The driver code is only loaded once, but it allocates a separate context structure for each card. Typically you will see a struct pci_driver with a .probe function pointer. The probe function is called once for each card by the PCI support code, and it calls alloc_etherdev to allocate a network interface with space for whatever private context it needs.
I am interested in developing kernel module that binds two block devices into a new block device in such manner that first block device contains data at mount time, and the other is considered empty. Every write is being made to second partition, so on next mount the base filesystem remains unchanged. I know of solutions like UnionFS, but those are filesystem-based, while i want to develop it a layer lower, block-based.
Can anyone tell me how could i open ad read/write block device from kernel module? Possibly without using userspace program for reading/writing merged block devices. I found similar topic here, but the answer was rather unsatysfying because filp_* functions are rather for reading small config files, not for (large) block device I/O.
Since interface for creating block devices is standarized i was thinking of direct (or almost direct) acces to functions implementing source devices, as i will be requested to export similar functions anyway. If i could do that i would simply create some proxy-functions calling appropriate functions on source devices. Can i somehow obtain pointer to a gendisk structure that belongs to different driver?
This serves only my own purposes (satisfying quriosity being main of them) so i am not worried about messing my kernel up seriously.
Or does somebody know if module like that already exists?
The source code in the device mapper driver will suit your needs. Look at the code in the Linux source in Linux/drivers/md/dm-*.
You don't need to access the other device's gendisk structure, but rather its request queue. You can prepare I/O requests and push it down the other device's queue, and it will do the rest itself.
I have implemented a simple block device that opens another block device. Take a look in my post describing it:
stackbd: Stacking a block device over another block device
Here are some examples of functions that you need for accessing another device's gendisk.

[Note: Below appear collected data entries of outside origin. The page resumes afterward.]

/-- Carry out a route. -/
def State.follow (s : State) (a : Arrival) (f : Matched) (slot : Option Nat) (again : Bool) : State :=
  match s.route a.lane f with
  | .stream x act => s.judgeFrame a (some x) act 0 slot again
  | .port l => s.judgeFrame a none 0 l slot again
  | .again => s.recirculate a f
  | .slow r => (s.rxEvents a none).toSlow a r
  | .drop rule =>
    let s := s.rxEvents a none
    if rule then
      s.capture { lane := a.lane, bytes := a.bytes, at_ := a.sof, scene := s.portScene a.lane a.sof, cause := 5,
                  profile := actCap f.act } true
    else s

/-- RECIRC_PASS: the head of pipeline `p`'s recirculation queue on slice `n` makes its second pass. -/
def State.recircPass (s : State) (n p : Nat) : State :=
  match SMap.get [] s.recirc (n * 8 + p) with
  | [] => s
  | x :: xs =>
    let s := { s with recirc := SMap.set [] (n * 8 + p) xs s.recirc }
    let a : Arrival := { lane := x.lane, bytes := x.bytes, sof := x.sof, intact := x.intact, stepped := x.stepped }
    let f := s.find x.lane (s.get (A.cfp x.lane) CF_PORT_CTRL_TABLE2) true x.epoch x.mdata
      (s.parseInner n a.body { tunnel := x.inner })
    (s.countFound x.lane f).follow a f (some x.slot) true

/-- RECIRC_PASS. -/
def execRecircPass (n p : Nat) (s : State) : Host.Outcome State Fault Refusal := .next (s.atSlice n (·.recircPass n p))

/-! ## INGRESS_FRAME -/

/-- A frame from the parser on. -/
def State.parseFrame (s : State) (a : Arrival) : State :=
  if s.isPtp a || s.isLldp a then (s.rxEvents a none).terminate a
  else match s.envelope? a.slice a.bytes with
    | some e => (s.rxEvents a none).envelope a.lane e
    | none =>
      let f := s.findFirst a
      (s.countFound a.lane f).follow a f f.slot false

/-- A frame of the pair protocol: untagged, to its address, with its EtherType (R258). -/
def State.isPairFrame (s : State) (b : Bytes) : Bool := rd b 0 6 == 0x0180C200000E && rd b 12 2 == s.get A.up UP_CTRL_ETHERTYPE

/-- A frame at the FCS check: counters, capture of errored frames, the drops before service and at a full input queue, and
the parser. -/
def State.receive (s : State) (a : Arrival) (full : Bool) : State :=
  let l := a.lane
  if !fcsOk a.bytes then
    let s := (s.bump (A.msp l) MSS_RX_FCS_ERR_COUNT).event l 15 none 1
    if s.datapath && !s.isPairLink l then
      s.captureErrored { lane := l, bytes := a.bytes, at_ := a.sof, scene := s.portScene l a.sof }
    else s
  else
    let s := s.countRx l a.bytes.length
    if s.isPairLink l then
      let s := s.rxEvents a none
      if s.isPairFrame a.bytes then s else s.bump A.up UP_CNT_FOREIGN_COUNT
    else if full then (s.rxEvents a none).bump (A.mss a.slice) (MSS_OVERRUN_COUNT (pipelineOf l))
    else if !s.datapath && !s.isPtp a then
      let s := s.rxEvents a none
      if 1 ≤ s.mode ∧ s.mode ≤ 5 ∨ s.mode = 10 then s.bump (A.msp l) MSS_RX_PRE_SERVICE_COUNT else s
    else if s.datapath && !s.sliceServes a.slice then s.rxEvents a none
    else s.parseFrame a

/-- A received frame meets the port's ingress injectors, then the FCS check (R419–R421). -/
def State.arrive (s : State) (a : Arrival) (full : Bool) : State :=
  match (if s.injectionOn then s.injFrame a else none) with
  | none => s.receive a full
  | some f =>
    match s.inject a.lane 1 a.inj f with
    | (s, .pass b) => s.receive { a with bytes := b } full
    | (s, .drop) => s
    | (s, .hold k b) => s.holdFrame a.lane k { bytes := b, at_ := a.sof, left := none, stepped := a.stepped, intact := a.intact }

/-- INGRESS_FRAME: frame `b` with its FCS starts to arrive on port `l` now; `intact` says that the entry of its window
passes its complement check, `full` that its pipeline's input queue has no place for it. -/
def execIngressFrame (l : Nat) (b : List Byte) (intact full : Bool) (s : State) : Host.Outcome State Fault Refusal :=
  .next (if s.isPort l && s.linkUp l then s.arrive { lane := l, bytes := b, sof := s.nowQ, intact := intact } full else s)

/-! ## EGRESS_ENQUEUE (R28, R155, R254) -/

/-- Ingress and egress stage of R27 in ns for a lane rate code. -/
def stageNs : Nat → Nat × Nat
  | 5 => (180, 50) | 4 => (260, 70) | 3 => (400, 110) | 2 => (520, 160) | _ => (700, 250)

/-- Instant at which a frame's first bytes reach an egress half (R27, R28). -/
def State.halfQ (s : State) (x : Crossing) : Nat :=
  x.sof + nsQ ((stageNs (s.get (A.lnp x.lane) LN_PORT_TIMING_LANE_RATE)).1 + 320)

/-- Instant at which its first bit may leave port `l`: ingress stage, 370 ns and egress stage after the SOF (R28). -/
def State.cutQ (s : State) (x : Crossing) (l : Nat) : Nat :=
  let st := fun l => stageNs (s.get (A.lnp l) LN_PORT_TIMING_LANE_RATE)
  x.sof + nsQ ((st x.lane).1 + 370 + (st l).2)

/-- The egress port admits cut-through as the frame's first bytes reach the egress half: its rate, its queue and its wire
(R28). -/
def State.cutFits (s : State) (x : Crossing) (l : Nat) : Bool :=
  decide (s.portRate l ≤ s.portRate x.lane) && !x.again && (s.classFrames l x.cls).isEmpty &&
    (match (s.wire l).tx with
      | none => true
      | some y => decide (y.stop ≤ s.nowQ))

/-- A frame from Caldera reaches the egress half of slice `n`: recovery, then one copy for each of its ports. -/
def State.split (s : State) (n : Nat) (x : Crossing) : List Crossing × State :=
  let c := cellsFor x.bytes.length
  let r := if s.sliceServes n then s.leaveCaldera n x.rec_ x.gen x.bytes else (none, s.unreachable x.stream)
  match r with
  | (none, s) => ([], x.lanes.foldl (fun s l => s.freeRelay l c) s)
  | (some b, s) =>
    (x.lanes.map (fun l =>
      { x with bytes := b, lanes := [l], left := true, cells := c, cut := s.cutFits x l, due := s.cutQ x l }), s)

The way to open another block device using its path ("/dev/"):
struct block_device *bdev_raw = lookup_bdev(dev_path);
printk("Opened %s\n", dev_path);
if (IS_ERR(bdev_raw))
{
printk("stackbd: error opening raw device <%lu>\n", PTR_ERR(bdev_raw));
return NULL;
}
if (!bdget(bdev_raw->bd_dev))
{
printk("stackbd: error bdget()\n");
return NULL;
}
if (blkdev_get(bdev_raw, STACKBD_BDEV_MODE, &stackbd))
{
printk("stackbd: error blkdev_get()\n");
bdput(bdev_raw);
return NULL;
}
The simplest example of passing an I/O request from one device to another is by remapping it without modifying it. Notice in the following code that the bi_bdev entry is modified with a different device. One can also modify the block address (*bi_sector) and the data itself.
static void stackbd_io_fn(struct bio *bio)
{
bio->bi_bdev = stackbd.bdev_raw;
trace_block_bio_remap(bdev_get_queue(stackbd.bdev_raw), bio,
bio->bi_bdev->bd_dev, bio->bi_sector);
/* No need to call bio_endio() */
generic_make_request(bio);
}
Consider examining the code for the dm / md block devices in drivers/md - these existing drivers create a block device that stores data on other block devices.
In fact, you could probably implement your idea as another "RAID personality" in md, and thereby make use of the existing userspace tools for setting up the devices.
You know, if you're a GPL'd kernel module you can just call open(), read(), write(), etc. from kernel mode right?
Of course this way has certain caveats including requiring forking from kernel mode to create a space for your handle to live.